Peperomia huanucoana is a moderately small, ascending, branching herb with a slender stem 1–2 mm thick, densely covered in papillose-puberulous hairs. The leaves are typically in whorls of 3–4 at the nodes, spreading or reflexed. They are ovate-elliptic to oblong-elliptic, obtuse at both ends, and sessile or nearly so. They are small, 10–20 mm long and 5–6 mm wide, papillose-puberulous on both surfaces, rather thin, and narrowly 3-nerved with a more or less branched midrib. The spikes are terminal and axillary, 40 mm long and 1 mm thick, with loosely arranged flowers, and are borne on a scarcely 10 mm long, papillose-puberulous peduncle. The ovary is ovoid and impressed, with a subapical stigma.
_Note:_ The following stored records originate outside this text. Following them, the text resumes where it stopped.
-- ==== Sys2Proof/Machine/Step.lean ====
section
/-! DEFINITION. The step of the part: the command at the front of the queue is taken; on an empty queue the
part idles (log entry 3). -/

namespace Sys2Proof.Machine

open Sys2Proof

/-- The command at the front of the queue runs on the state with the queue's rest; an empty queue changes
nothing. -/
def step (s : State) : Host.Outcome State Fault Refusal :=
  match s.pending with
  | [] => .next s
  | c :: cs => exec c { s with pending := cs }

/-- The command that a word spells is put at the front of the queue; no word spells one (R184: the table gives
no row bits), and then the state is unchanged. -/
def State.withFetchWord (s : State) (nbits w : Nat) : State :=
  match decodeTableWord nbits w with
  | some c => { s with pending := c :: s.pending }
  | none => s

end Sys2Proof.Machine
end

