/-- Lists and counters within the sizes the manual gives them: the operation table and its job counter (R68, R69),
the operations of each station and the SWEEP operations (R70), the places of the link queues (R71), the retired-code list (R107), the reversal list and the reference counter (R152, R161), the tag lists and the pending
lists of the runs (R173), the further-fault count (R65), the wrong-code lists (R110), the bank minute and the persisted
minute (R199), the hatch-cycle counts (R3), the outgoing lists of the readers (R150), the unanswered counts of readers
and slots (R54, R150) and the rounds of a pass (R49). -/
def State.bounded (s : State) : Prop :=
  (s.hce.ops.length ≤ 48 ∧ s.hce.lastJob ≤ 65535 ∧ s.alloc.retired.length ≤ 128 ∧ s.pbc.reversals.length ≤ 8 ∧
    s.pbc.refCounter ≤ 65535 ∧ s.capture.further ≤ 255 ∧ s.scu.minute ≤ 4294967295 ∧ s.scu.persisted ≤ 4294967295) ∧
  (∀ k, (s.side k).tags.length ≤ 64 ∧ ∀ r, (s.side k).run = some r → r.pending.length ≤ 64) ∧
  (∀ st, (s.gate st).wrong.length ≤ 5) ∧ (∀ n, (s.comp n).hatchCount ≤ 4294967295) ∧
  (∀ r, (s.reader r).unanswered ≤ 2) ∧ (∀ l k, (s.slot l k).unanswered ≤ 2) ∧
  (∀ l p, (s.link l).enumPass = some p → p.rounds ≤ 15) ∧
  (∀ st, s.stationOps st ≤ stationLimit st) ∧ s.sweepOps ≤ 24 ∧
  (∀ l, s.prioTaken l ≤ 6 ∧ (s.link l).bulk.length ≤ 24) ∧ (∀ r, (s.reader r).listOk = true)

/-- A compartment that is FREE, RESERVED or OUT_OF_SERVICE has no parcel record (R1). -/
def State.parcelsPlaced (s : State) : Prop :=
  ∀ n, (s.comp n).state = .FREE ∨ (s.comp n).state = .RESERVED ∨ (s.comp n).state = .OUT_OF_SERVICE →
    (s.comp n).parcel = none

/-- Parcel records that name a page (R132). -/
def State.namers (s : State) (i : Fin 4) : List Nat :=
  compNos.filter fun n => (s.comp n).parcel.any fun p => decide (p.page = some i)

/-- The reference count of every tariff page is the number of parcel records naming it (R132). -/
def State.refsExact (s : State) : Prop := ∀ i, s.pageRefs i = (s.namers i).length

/-- No two parcel records hold one code, no retired entry repeats a code, and none is live (R106, R107). -/
def State.codesDistinct (s : State) : Prop :=
  s.liveCodes.Nodup ∧ (s.alloc.retired.map (·.code)).Nodup ∧ ∀ e ∈ s.alloc.retired, e.code ∉ s.liveCodes

/-- A compartment has at most one operation (R11). -/
def State.oneOpEach (s : State) : Prop := (s.hce.ops.map (·.comp)).Nodup

/-- A PRESENT slot holds its commissioned serial, an OFFLINE slot has one, a NEW slot holds a serial (R48). -/
abbrev Slot.ok (x : Slot) : Prop :=
  (x.state = .PRESENT → x.serial.isSome ∧ x.serial = x.commissioned) ∧
  (x.state = .OFFLINE → x.commissioned.isSome) ∧ (x.state = .NEW → x.serial.isSome)

/-- Every slot of every link meets R48. -/
def State.slotsOk (s : State) : Prop := ∀ l k, (s.slot l k).ok

/-- The section field of every compartment record agrees with the ranges of the sections (R29). -/
def State.sectionsAgree (s : State) : Prop :=
  ∀ n, 1 ≤ n → n ≤ 240 → ∀ i, (s.comp n).sect = some i ↔ (s.sect i).coversNo n = true

/-- No two compartments of enabled sections are wired at one address (R42). -/
def State.aliasFree (s : State) : Prop :=
  ∀ n m a, 1 ≤ n → n ≤ 240 → 1 ≤ m → m ≤ 240 → s.enabledRec (s.comp n) = true →
    s.enabledRec (s.comp m) = true → s.namedAddr n = some a → s.namedAddr m = some a → n = m

/-! ### Words of the statements -/

/-- The station may send the kind, with SERVICE_KEY on where the station is 7 (R186, steps 1 to 4). -/
abbrev Asks (h : ReqHead) (kind : Nat) : Prop :=
  stationMay kind h.station.toNat = true ∧ (h.station.toNat = 7 → h.keyOn = true)

/-- The station may send the request, and the request is taken in its turn: its frame heads the receive buffer, or
no frame waits there (R187, log entry 8). -/
abbrev State.asks (s : State) (h : ReqHead) (kind : Nat) (p : List Byte) : Prop :=
  Asks h kind ∧ s.kli.turnOf (requestFrame h (byteOf kind) p) = true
On stolons, the foliage is very different: leaves overlapping, round-elliptic, thick, revolute, and scarcely more than 5 mm long and 4 mm wide.

==Taxonomy and naming==
It was described in 1936 by William Trelease in Publications of the Field Museum of Natural History, Botanical Series 13, from specimens collected by James Francis Macbride. The epithet is derived from the type locality, Huánuco in Peru, where this species was first collected.

==Distribution and habitat==
It is native to Peru. It grows as an epiphytic herb. It grows on wet tropical biomes.

==Conservation==
This species is assessed as Threatened, in a preliminary report.